为了避开毓庆宫,我绕了一个大圈子,才过了奉先门,进了奉先殿。原以为过宫门的时候会比较麻烦,却不料今儿晚上出奇的顺利,顺利地我都觉得不正常了。我到宫门前还没开口呢,那些侍卫和护军一看见我,就毕恭毕敬地替我开好门了。这情形真是奇怪的很,但是因为心里惦着胤禛,我也就没怎么多想。
我进了奉先殿,留了小穗在外头放风。一进殿,就看见胤禛这傻小子在垫子上跪得笔直。康师傅又没在这里,用得着这么认真吗?
“胤禛!”我叫了他一声。
“皇姐,你怎么来了?”胤禛回过头,面带惊喜。
“来看看你怎么样了呀!”我拉过一个垫子,坐了下来,打开食盒,递给胤禛,道,“饿了吧,都是你爱吃的,快吃吧。”
“欸!”胤禛笑容满面地伸手拿了一块芝麻卷,刚想放进嘴里,迟疑了一下,又放回到盒子里,道,“皇姐,要是被皇阿玛知道了,你可不也得受罚?你还是快走吧。”
“算了吧,皇阿玛正陪你额娘呢,忙得不可开交,不会知道的!”我从盒子里拿出块翠玉豆糕,塞到他嘴里,道,“快吃,少罗嗦!”

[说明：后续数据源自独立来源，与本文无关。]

/-- The pages of a save go out: sixteen CKDATA frames, the last with the page's CRC-32C (R49, R60). -/
def State.ckSend (s : State) (i : Nat) : State :=
  let o := ckOffset i
  let q := stallQuarter (homeStall o)
  let s1 := (List.range ckPieces).foldl (fun s j =>
    s.sendCk q (mkFrame 8 4096 (i % 65536) (s.ckAddr (65536 * i + 4096 * j)) (frameAttr 0 0 0 (s.mem.poisoned (o + 4096 * j) 4096))
      (s.mem.read (o + 4096 * j) 4096) (if j = 15 then s.pageCrc o else 0))) s
  { s1 with ckpt := { s1.ckpt with pending := s1.ckpt.pending ++ [i] } }

/-- The quarter of a piece of a restore. -/
def pieceQuarter (piece : Nat) : Nat := stallQuarter (homeStall (ckOffset (piece / 16)))

/-- A READ for a piece of a restore (R61). -/
def State.ckAsk (s : State) (piece : Nat) : State :=
  let q := pieceQuarter piece
  let s1 := s.sendCk q (mkFrame 0 0 (piece % 65536) (s.ckAddr (4096 * piece)) 0 [])
  { s1 with ckpt := { s1.ckpt with pending := s1.ckpt.pending ++ [piece], ports := s1.ckpt.ports.put piece (s.ckPort q) } }

/-- The port of a piece has room for one more request: at most 64 are unanswered on each (R61). -/
def State.ckRoom (s : State) (piece : Nat) : Bool :=
  s.ckpt.pending.countP (fun x => s.ckpt.ports.get? x == some (s.ckPort (pieceQuarter piece))) < 64

/-- Pages of a save that may await their answer at once (the spec names no bound). -/
def ckWindow : Nat := 64

/-- A save has sent everything of a pass and everything is answered: a recopy pass of what is dirty, or the end (R60). -/
def State.ckPassEnd (s : State) : State :=
  let c := s.ckpt
  if c.dirty.isEmpty then { s.setCk 3 with ckpt := {} }
  else if c.pass < 2 then
    let s1 := (s.setField .ckptstat 4 3 (c.pass + 1)).setField .ckptstat 2 0 2
    { s1 with ckpt := { c with pass := c.pass + 1, todo := c.dirty, dirty := [] } }
  else { (s.setField .ckptstat 47 24 c.dirty.length).setCk 4 with ckpt := {} }

/-- The engine moves: the next page of a save, or the next requests of a restore (R60, R61); it stops without a port (R62). -/
def State.ckTick (s : State) : State :=
  if !s.ckBusy then s
  else if s.ckPorts.isEmpty then s.ckFail
  else
    let c := s.ckpt
    if c.restore then
      match c.todo with
        | p :: t => if s.ckRoom p then ({ s with ckpt := { c with todo := t } } : State).ckAsk p else s
        | [] =>
          if c.next < ckPages * 16 then if !s.ckRoom c.next then s else ({ s with ckpt := { c with next := c.next + 1 } } : State).ckAsk c.next
          else if c.pending.isEmpty then { s.setCk 3 with ckpt := {} } else s
    else if ckWindow ≤ c.pending.length then s
    else match c.todo with
      | i :: t => if s.homeHeld (ckOffset i) then s else ({ s with ckpt := { c with todo := t } } : State).ckSend i
      | [] =>
        if c.pass = 0 ∧ c.next < ckPages then
          if s.homeHeld (ckOffset c.next) then s else ({ s with ckpt := { c with next := c.next + 1 } } : State).ckSend c.next
        else if c.pending.isEmpty then s.ckPassEnd else s

/-- The page of a save that an answer names. -/
def State.ckNamed (s : State) (f : Frame) : Nat := (((frOff f) + 2 ^ 39 - s.ckBase) % 2 ^ 39) / 65536

/-- CKACK: the destination holds a page (R60). -/
def State.ckAcked (s : State) (f : Frame) : State :=
  let i := s.ckNamed f
  if s.ckBusy && !s.ckpt.restore && f.src.toNat == s.ckMod then
    { s with ckpt := { s.ckpt with pending := s.ckpt.pending.erase i, tries := s.ckpt.tries.del i } }
  else s

/-- One rejection more of a page; the third ends the checkpoint (R62). None while it goes on. -/
def State.ckReject (s : State) (i : Nat) : State × Bool :=
  let n := s.ckpt.tries.getD i 0 + 1
  if 3 ≤ n then (s.ckFail, false) else ({ s with ckpt := { s.ckpt with tries := s.ckpt.tries.put i n } }, true)
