/-- R11, R30, R33, R49, R58, R91, R123, R144, R162, R182: what reset leaves, in the values that the spec gives: memories that hold zero with
every full bit 0, stage 0, the Reset columns of the registers, and the files and registers of a new rider. -/
def Obligations.ResetState : Prop :=
  let s := State.reset
  s.powered = true ∧ s.mem.bytes = [] ∧ s.mem.full = [] ∧ s.mem.poison = [] ∧ s.mem.wf = true ∧ s.ctxs = [] ∧ s.stage = 0 ∧
  s.ownerValid = false ∧ s.reg .inten = 0 ∧ s.reg .intcause = 0 ∧
  bits (s.reg .pwrctl) 11 0 = 2800 ∧ bits (s.reg .pwrctl) 38 32 = 64 ∧ bit (s.reg .pwrctl) 39 = false ∧ s.reg .soetype = 0x88B5 ∧
  bits (s.reg .ckptctl) 31 16 = 0xFF ∧ s.reg .domcfg = 0 ∧
  bits (s.reg .dispctl) 15 8 = 1 ∧ bits (s.reg .dispctl) 23 16 = 20 ∧ bits (s.reg .dispctl) 47 32 = 20 ∧ bits (s.reg .dispctl) 1 0 = 0 ∧
  (∀ r < 128, bits (s.reg (.rowpwr r)) 6 0 = 64 ∧ bits (s.reg (.rowpwr r)) 14 8 = 64 ∧ bits (s.reg (.rowpwr r)) 22 16 = 64 ∧
    bit (s.reg (.rowpwr r)) 23 = false) ∧
  (∀ st < 4096, bits (s.reg (.groomshare st)) 4 0 = 4 ∧ bits (s.reg (.groomshare st)) 12 5 = 4) ∧
  (∀ d < 4, bits (s.reg (.festat d)) 55 32 = 10000 ∧ bits (s.reg (.festat d)) 31 0 = 0) ∧
  (∀ q < 256, bit (s.reg (.qctl q)) 0 = false) ∧
  (∀ r : RIdx, Ctx.reset.sreg r = ⟨0, 0⟩ ∧ Ctx.reset.areg r = ⟨0, 0⟩ ∧ Ctx.reset.nreg r = ⟨0, 0⟩) ∧
  (∀ j : JIdx, Ctx.reset.jreg j = 0) ∧
  (∀ p : PIdx, Ctx.reset.preg p = ⟨decide (p = 0), 0⟩) ∧
  (∀ k : KIdx, Ctx.reset.kreg k = ⟨if k = 0 then BitVec.allOnes 256 else 0, 0⟩) ∧
  (∀ off, Ctx.reset.vreg off = ⟨zeroV, 0⟩) ∧ Ctx.reset.loops = [] ∧ Ctx.reset.links = [] ∧ Ctx.reset.land = [] ∧ Ctx.reset.chans = [] ∧
  bits Ctx.reset.csr.waitlim 23 0 = 0x100000 ∧ bits Ctx.reset.csr.baymap 7 0 = 0

/-- The first step that is due is the step that runs: a step from outside runs its meaning, with what is due after it left due
(log entry 1). Of OWNREQ writes that arrive together, that of the lowest master goes first (R72). -/
def Obligations.StepRunsWhatIsDue : Prop :=
  (∀ (s : State) (i : Instr) (t : List Due), s.powered = true → s.agenda = .ext i :: t →
    (ownreqMaster (.ext i) = none ∨ ∀ e ∈ t, ownreqMaster e = none) →
      step s = Sys2Proof.Machine.exec i { s with agenda := t }) ∧
  (∀ (s : State) (m n : Master) (rest : List Due), s.powered = true → masterNum n < masterNum m →
    (∀ e ∈ rest, ownreqMaster e = none) → s.agenda = .ext (.claim m) :: .ext (.claim n) :: rest →
      step s = Sys2Proof.Machine.exec (.claim n) { s with agenda := .ext (.claim m) :: rest }) ∧
  (∀ s : State, s.powered = true → s.agenda = [] → s.nextStall s.turn = none → step s = .next s.advance)

/-- A slot that a group of one word takes: stall st, whose contexts have been tried to the state b with the user contexts that are ready, and
context k, whose packet is fetched to the state s, and whose group is the word w followed by x, at index idx, with its sequential successor at
index succ; no containment region ends before it (R172, R175, R304, R314 to R316). -/
structure Sys2Proof.Claims.OneWord (a b s : State) (users : List Nat) (st k idx succ : Nat) (w x : Word) : Prop where
  power : a.powered = true
  idle : a.agenda = []
  turn : a.nextStall a.turn = some st
  next : ({ a with turn := st + 1 } : State).contend st = (b, users, some k)
  fetched : ∃ ws, fetchNext k (b.ctx k) b = (.ok (ws, false), s) ∧
    formGroup ws (s.ctx k).pc = { words := [(idx, w, x)], succ := succ, bad := none }
  calm : ((({ s.modCtx k Ctx.unhold with cur := k } : State).tick k).2 &&
    ((({ s.modCtx k Ctx.unhold with cur := k } : State).tick k).1.ctx k).contain) = false

/-- The state in which a group's words run: its landings have landed (R175). -/
def Sys2Proof.Claims.landed (s : State) (k : Nat) : State := (({ s.modCtx k Ctx.unhold with cur := k } : State).tick k).1

/-- The place of a group of one word: its address, its sequential successor, and what its word may know of it (R290, R314). -/
def Sys2Proof.Claims.groupAt (s : State) (k succ : Nat) (w : Word) : Pos :=
  let c := (Claims.landed s k).ctx k
  { addr := (s.ctx k).pc, group := (s.ctx k).pc, succ := packetOf (s.ctx k).pc + BitVec.ofNat 64 (4 * succ), forced := c.forced,
    withX := pipeOf w == 3 && (c.preg (wordGuard w)).val, limit := bits c.csr.waitlim 23 0 }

胤禛这才放心地吃起了糕点,这么长时间都没吃东西,他是真饿了,那吃相简直就是“饿死鬼投胎”啊!
“你慢点儿,别呛着了!”我本想从盒子里拿出茶壶倒杯茶给他的,结果胤禛这小子直接拿壶就喝了,我的鼻子再度酸楚。
胤禛喝完了,拿袖子擦了擦嘴,将壶递给我,灿然一笑道:“嘿,皇姐,今儿你的茶好像特别好喝!”
泪水控制不住地涌出了眼眶,我忙低头借把壶装回盒子的机会,迅速抹了下眼角。
“皇姐,你怎么了?怎么哭了?”敏感的胤禛凑到我面前,望着我。
“谁……谁哭了?我只是……眼睛有点不舒服而已!”我做了下深呼吸,竭力挤出一个微笑,嗔道,“好了,傻小子,别跪着了,又没人看见!”
胤禛回头朝门外瞧了瞧,这才从跪姿改成了坐姿,用手轻揉着膝盖。看到他这个样子,我的心内的难受劲儿简直无法用语言形容了。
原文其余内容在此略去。